State Space Models

All state space models are written and estimated in the R programming language. The models are available here with instructions and R procedures for manipulating the models here here.

Friday, October 19, 2012

Peak Oil Forecast and Global Warming

Peak Oil is the point where the rate of petroleum extraction starts declining because the resource is being exhausted.  US domestic Peak Oil production was reached in 1970. World oil production may have peaked in 2011, but it is too early to establish that as fact. In this post, I will forecast World oil production using the WL20 model to see whether the model thinks the World system has reached Peak Oil.

If you've "peaked" at the graphic above you probably can determine that the answer will be "Yes"! However, there's much more at stake here than the simple conclusion, however controversial, that we have reached Peak Oil.

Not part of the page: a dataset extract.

-- ==== Sys2Proof/Laws/FabricFields.lean ====
section
/-! SUPPORT. What the fabric's named writes leave of each field of the fabric, one lemma for each field and write. -/
namespace Sys2Proof.Machine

After seeing my Global Warming forecast (here), one of my readers wondered whether anyone had combined Peak Oil models and Global Warming models. He reasoned, correctly, that the  WL20 model was capable of exploring the link between Peak Oil and Global Warming. This post will explore that relationship.

The underlying theoretical model linking Peak Oil and Global Warming is pretty simple: (Oil Production) -> (CO2 Emissions) -> (Global Warming). You might disagree with this linear causal model, but assume for the moment that it is correct. Then, anything that reduces oil production, like Peak Oil, will reduce Global Warming. My Global Warming forecast (here) shows Global temperature peaking sometime between 2040 and 2060. My Peak Oil Forecast above shows that oil production has reached its peak and is likely to collapse entirely around 2040. The result would seem to confirm the simple theoretical model, but how are these two forecasts related within the WL20 model?

The WL20 model model is a state-space model with three state variables (these state variables were not imposed on the model a priori but were the result of the statistical analysis): the first state variable measures overall growth in the World system; the second state variable measures declining biodiversity; and, the third state variable measures increasing resource constraints in the commodity markets related to the Ecological Footprint. The three state variables are interrelated: increasing biodiversity is related to declining global temperature while  increased resource extraction through commodity markets and overall economic growth are related to positive increases in global temperature.

The early peak in oil production is just one of a number of negative feedback loops within the model. The negative feedback loops limit overall growth in the World system around 2040 (see the WL20 state-variable forecast here). Global temperature takes a few more decades to peak after that, but it is really the end of overall growth, not just Peak Oil, that eventually limits global temperature growth, at least in the WL20 model.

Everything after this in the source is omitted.